(Dataset entries)

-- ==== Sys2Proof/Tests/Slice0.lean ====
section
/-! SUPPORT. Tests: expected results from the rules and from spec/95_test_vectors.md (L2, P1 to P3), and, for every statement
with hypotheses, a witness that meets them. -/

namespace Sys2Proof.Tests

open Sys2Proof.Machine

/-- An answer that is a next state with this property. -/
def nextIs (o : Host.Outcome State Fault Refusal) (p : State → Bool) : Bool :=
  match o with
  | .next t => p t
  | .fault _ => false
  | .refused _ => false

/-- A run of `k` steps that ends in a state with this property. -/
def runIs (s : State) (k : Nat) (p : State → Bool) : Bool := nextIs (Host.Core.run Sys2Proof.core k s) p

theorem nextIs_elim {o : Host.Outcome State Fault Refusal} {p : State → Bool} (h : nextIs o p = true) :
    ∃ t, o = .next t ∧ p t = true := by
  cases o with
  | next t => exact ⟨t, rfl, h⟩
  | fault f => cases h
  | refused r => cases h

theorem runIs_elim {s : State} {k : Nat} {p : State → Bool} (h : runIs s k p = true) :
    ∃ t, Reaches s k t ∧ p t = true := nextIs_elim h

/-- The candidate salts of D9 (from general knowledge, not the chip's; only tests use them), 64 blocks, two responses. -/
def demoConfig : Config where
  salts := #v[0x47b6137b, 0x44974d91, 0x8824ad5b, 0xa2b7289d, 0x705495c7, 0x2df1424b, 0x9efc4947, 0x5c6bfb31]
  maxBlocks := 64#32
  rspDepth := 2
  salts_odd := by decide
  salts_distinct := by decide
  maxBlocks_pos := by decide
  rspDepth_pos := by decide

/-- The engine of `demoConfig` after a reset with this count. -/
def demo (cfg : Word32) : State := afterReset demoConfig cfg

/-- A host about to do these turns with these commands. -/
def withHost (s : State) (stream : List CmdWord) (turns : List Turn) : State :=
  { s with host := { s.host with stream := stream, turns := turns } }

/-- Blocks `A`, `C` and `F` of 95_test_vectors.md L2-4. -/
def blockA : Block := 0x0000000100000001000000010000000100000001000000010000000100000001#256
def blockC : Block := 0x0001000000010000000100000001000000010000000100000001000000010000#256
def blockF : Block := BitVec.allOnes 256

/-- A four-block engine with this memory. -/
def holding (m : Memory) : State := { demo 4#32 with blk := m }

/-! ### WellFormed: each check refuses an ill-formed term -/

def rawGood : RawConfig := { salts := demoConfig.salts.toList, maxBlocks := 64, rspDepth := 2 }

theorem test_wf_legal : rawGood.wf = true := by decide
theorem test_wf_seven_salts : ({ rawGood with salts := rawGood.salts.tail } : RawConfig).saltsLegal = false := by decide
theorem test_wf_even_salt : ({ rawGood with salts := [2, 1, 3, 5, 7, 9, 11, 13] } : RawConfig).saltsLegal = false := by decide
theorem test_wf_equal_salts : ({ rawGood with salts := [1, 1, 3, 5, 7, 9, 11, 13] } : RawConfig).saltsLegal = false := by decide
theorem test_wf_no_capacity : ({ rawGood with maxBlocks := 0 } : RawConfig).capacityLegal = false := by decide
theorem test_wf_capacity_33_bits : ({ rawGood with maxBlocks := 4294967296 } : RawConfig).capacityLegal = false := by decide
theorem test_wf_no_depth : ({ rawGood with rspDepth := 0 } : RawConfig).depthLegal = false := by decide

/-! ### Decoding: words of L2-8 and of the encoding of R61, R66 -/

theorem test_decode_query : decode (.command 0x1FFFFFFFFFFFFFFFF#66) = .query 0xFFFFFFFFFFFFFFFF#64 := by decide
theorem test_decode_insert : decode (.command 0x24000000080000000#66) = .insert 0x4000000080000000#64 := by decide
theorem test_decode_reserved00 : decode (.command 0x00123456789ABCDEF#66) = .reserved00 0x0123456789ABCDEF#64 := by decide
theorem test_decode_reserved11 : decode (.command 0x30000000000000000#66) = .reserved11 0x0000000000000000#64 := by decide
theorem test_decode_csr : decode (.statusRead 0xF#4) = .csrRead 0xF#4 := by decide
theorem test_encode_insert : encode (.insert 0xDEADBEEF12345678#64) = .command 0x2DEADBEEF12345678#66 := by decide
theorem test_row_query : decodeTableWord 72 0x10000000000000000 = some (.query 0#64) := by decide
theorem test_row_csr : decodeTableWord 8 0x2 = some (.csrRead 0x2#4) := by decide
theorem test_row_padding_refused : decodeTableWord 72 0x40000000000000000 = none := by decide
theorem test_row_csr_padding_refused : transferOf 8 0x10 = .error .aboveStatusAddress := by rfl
...
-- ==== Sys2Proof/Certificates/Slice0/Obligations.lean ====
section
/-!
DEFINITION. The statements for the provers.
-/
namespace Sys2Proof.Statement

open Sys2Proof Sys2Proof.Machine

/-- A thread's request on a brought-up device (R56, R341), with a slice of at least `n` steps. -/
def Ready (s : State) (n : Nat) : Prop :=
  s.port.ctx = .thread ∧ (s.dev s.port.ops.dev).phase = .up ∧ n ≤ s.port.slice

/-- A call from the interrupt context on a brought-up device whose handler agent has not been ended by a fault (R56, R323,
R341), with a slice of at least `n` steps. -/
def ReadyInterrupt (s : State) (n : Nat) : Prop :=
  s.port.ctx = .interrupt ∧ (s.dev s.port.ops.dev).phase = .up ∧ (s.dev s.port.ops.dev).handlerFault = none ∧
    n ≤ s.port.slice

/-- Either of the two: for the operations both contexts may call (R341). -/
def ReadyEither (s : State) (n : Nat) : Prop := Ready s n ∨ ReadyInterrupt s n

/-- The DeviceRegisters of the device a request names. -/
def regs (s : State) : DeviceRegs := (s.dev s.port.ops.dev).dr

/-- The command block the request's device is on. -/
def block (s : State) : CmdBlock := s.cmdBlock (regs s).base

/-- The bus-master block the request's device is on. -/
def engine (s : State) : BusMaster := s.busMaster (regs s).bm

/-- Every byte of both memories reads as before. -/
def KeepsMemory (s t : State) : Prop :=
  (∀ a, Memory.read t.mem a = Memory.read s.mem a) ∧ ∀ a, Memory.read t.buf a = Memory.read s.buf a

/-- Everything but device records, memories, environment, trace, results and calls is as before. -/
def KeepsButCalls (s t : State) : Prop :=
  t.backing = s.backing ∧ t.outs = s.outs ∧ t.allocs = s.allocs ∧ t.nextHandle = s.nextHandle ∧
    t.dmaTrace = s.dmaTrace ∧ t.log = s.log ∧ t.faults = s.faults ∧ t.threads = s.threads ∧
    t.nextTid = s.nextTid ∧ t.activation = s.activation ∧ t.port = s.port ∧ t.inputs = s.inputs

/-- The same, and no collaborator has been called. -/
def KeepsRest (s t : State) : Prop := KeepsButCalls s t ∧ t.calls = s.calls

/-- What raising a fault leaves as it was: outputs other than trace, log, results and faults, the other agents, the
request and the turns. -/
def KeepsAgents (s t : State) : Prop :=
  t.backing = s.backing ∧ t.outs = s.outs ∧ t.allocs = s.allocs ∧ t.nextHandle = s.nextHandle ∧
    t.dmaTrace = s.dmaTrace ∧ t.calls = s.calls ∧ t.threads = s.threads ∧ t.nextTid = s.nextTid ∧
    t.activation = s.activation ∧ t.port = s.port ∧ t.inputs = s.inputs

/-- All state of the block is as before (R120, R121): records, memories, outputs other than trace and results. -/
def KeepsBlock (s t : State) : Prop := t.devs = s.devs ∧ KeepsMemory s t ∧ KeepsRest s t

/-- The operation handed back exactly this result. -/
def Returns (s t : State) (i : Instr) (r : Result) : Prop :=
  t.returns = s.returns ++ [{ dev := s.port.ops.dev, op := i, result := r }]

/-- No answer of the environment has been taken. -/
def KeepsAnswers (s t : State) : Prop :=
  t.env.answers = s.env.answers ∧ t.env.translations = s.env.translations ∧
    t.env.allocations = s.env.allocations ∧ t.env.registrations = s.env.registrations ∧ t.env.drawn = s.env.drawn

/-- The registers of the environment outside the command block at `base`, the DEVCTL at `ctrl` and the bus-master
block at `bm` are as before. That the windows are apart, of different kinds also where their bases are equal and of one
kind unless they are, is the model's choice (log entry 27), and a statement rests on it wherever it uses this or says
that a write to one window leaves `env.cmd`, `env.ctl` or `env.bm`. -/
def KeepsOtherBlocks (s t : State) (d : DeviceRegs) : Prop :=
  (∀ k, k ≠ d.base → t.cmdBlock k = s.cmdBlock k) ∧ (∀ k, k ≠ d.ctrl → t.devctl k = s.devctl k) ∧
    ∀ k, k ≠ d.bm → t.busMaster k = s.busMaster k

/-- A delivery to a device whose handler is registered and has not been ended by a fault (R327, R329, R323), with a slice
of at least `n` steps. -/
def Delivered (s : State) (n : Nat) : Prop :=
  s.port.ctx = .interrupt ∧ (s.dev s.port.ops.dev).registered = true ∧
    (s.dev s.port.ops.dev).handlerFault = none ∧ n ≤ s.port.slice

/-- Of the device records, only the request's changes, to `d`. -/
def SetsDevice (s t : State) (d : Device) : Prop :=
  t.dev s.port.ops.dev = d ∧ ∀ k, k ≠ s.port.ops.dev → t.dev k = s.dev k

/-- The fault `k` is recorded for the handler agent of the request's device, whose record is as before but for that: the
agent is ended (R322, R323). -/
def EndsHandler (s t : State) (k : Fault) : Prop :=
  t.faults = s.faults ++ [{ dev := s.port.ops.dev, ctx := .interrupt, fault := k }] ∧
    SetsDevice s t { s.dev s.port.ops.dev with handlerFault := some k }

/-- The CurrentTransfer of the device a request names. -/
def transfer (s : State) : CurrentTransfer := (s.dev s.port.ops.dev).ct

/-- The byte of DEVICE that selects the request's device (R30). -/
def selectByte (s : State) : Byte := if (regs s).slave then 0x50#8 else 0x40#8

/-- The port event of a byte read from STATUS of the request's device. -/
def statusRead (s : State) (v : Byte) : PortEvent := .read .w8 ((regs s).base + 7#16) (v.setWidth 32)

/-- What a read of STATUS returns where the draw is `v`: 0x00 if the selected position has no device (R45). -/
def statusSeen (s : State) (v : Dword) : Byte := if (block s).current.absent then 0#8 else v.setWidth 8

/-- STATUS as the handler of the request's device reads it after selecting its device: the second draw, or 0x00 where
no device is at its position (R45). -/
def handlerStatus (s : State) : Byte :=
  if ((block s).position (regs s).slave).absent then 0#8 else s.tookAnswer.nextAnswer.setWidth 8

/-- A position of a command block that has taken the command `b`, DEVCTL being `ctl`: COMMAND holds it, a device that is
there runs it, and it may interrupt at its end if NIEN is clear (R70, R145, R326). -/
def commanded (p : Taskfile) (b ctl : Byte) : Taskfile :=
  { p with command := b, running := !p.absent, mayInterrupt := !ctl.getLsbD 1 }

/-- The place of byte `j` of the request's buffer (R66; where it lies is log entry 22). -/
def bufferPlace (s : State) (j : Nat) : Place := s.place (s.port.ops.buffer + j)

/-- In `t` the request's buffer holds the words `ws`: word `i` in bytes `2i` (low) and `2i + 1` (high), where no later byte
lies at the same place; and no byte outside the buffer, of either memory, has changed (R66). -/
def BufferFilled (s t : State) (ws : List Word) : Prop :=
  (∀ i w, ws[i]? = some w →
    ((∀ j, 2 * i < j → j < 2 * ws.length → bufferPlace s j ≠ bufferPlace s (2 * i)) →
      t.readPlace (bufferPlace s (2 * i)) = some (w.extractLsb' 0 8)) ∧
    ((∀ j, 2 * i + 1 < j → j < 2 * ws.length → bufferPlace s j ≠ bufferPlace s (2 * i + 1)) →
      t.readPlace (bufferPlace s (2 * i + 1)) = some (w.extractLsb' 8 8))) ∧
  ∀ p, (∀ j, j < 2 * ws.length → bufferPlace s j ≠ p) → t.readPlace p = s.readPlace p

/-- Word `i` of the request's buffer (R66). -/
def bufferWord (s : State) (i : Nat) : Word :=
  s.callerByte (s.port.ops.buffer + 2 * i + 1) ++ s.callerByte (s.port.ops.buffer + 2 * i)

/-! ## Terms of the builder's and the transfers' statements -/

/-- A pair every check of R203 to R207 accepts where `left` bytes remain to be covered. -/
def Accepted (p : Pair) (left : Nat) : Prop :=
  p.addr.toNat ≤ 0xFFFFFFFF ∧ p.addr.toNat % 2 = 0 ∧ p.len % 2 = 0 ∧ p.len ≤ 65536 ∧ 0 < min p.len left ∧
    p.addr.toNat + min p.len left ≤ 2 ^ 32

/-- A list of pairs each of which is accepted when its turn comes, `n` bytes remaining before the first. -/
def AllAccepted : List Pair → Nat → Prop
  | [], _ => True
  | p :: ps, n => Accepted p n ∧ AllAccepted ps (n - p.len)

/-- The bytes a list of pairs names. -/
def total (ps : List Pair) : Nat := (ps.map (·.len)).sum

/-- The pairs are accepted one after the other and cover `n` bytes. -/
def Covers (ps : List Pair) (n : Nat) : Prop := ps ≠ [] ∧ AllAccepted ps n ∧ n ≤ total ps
==
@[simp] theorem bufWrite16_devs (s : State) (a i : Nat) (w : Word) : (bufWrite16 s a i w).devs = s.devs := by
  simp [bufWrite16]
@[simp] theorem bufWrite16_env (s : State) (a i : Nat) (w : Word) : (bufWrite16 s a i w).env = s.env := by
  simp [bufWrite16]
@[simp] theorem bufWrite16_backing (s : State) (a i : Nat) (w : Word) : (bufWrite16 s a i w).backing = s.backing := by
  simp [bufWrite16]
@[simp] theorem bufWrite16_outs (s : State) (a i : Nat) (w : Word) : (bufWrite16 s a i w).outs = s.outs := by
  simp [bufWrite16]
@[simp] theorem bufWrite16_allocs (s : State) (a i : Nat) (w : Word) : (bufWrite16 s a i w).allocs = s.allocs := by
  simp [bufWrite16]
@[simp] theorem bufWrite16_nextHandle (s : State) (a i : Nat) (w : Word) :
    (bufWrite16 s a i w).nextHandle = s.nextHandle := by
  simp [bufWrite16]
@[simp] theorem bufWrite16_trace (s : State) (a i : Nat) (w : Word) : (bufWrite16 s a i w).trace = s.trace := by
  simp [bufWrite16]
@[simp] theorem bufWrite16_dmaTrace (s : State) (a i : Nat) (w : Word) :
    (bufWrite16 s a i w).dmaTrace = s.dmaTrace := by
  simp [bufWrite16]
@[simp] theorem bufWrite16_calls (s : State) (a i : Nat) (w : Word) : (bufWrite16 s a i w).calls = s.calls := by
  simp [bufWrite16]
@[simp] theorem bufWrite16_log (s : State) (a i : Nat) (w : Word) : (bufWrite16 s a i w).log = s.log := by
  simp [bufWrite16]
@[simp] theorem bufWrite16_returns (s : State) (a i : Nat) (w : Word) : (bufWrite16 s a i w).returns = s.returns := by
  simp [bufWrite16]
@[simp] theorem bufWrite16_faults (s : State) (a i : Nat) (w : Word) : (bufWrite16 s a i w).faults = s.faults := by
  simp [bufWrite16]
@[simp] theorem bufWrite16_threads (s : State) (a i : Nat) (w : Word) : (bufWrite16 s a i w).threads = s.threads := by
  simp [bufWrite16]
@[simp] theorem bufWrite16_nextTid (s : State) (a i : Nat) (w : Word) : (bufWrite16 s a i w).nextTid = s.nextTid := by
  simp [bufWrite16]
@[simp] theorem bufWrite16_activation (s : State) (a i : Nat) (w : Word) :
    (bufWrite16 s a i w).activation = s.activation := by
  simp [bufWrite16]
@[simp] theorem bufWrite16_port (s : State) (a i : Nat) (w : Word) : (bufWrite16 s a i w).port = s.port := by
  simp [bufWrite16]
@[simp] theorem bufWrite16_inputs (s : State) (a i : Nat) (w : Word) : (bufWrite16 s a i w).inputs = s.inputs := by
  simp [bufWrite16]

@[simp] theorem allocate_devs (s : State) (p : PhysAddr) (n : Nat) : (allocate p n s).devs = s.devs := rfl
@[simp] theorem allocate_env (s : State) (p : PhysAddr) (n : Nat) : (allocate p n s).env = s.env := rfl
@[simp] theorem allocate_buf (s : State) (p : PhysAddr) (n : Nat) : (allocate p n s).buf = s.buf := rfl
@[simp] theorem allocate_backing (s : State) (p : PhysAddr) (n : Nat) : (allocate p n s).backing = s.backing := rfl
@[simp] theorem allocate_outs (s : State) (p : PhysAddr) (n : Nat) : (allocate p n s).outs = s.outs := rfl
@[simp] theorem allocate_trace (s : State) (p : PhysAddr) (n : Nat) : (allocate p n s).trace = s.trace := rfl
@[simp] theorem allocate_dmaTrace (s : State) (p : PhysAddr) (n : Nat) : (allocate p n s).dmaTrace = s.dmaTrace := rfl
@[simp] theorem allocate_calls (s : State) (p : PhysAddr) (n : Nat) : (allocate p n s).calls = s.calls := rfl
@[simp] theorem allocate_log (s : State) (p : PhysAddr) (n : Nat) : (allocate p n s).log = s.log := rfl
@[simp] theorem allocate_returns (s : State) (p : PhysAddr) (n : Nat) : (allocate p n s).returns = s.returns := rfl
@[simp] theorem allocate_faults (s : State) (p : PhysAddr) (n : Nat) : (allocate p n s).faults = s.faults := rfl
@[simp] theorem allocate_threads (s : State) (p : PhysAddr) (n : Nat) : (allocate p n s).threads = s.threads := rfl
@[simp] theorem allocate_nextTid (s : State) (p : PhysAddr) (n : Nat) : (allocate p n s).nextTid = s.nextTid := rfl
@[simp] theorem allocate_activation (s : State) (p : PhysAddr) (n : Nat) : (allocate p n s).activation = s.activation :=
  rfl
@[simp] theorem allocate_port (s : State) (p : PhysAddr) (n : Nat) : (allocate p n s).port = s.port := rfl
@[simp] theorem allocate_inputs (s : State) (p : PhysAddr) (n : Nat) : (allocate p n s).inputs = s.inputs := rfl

--- What to do ---
Could you tally the lines in the data that contain the string "environment" and answer with the number alone?

--- Answer to the exercise ---
3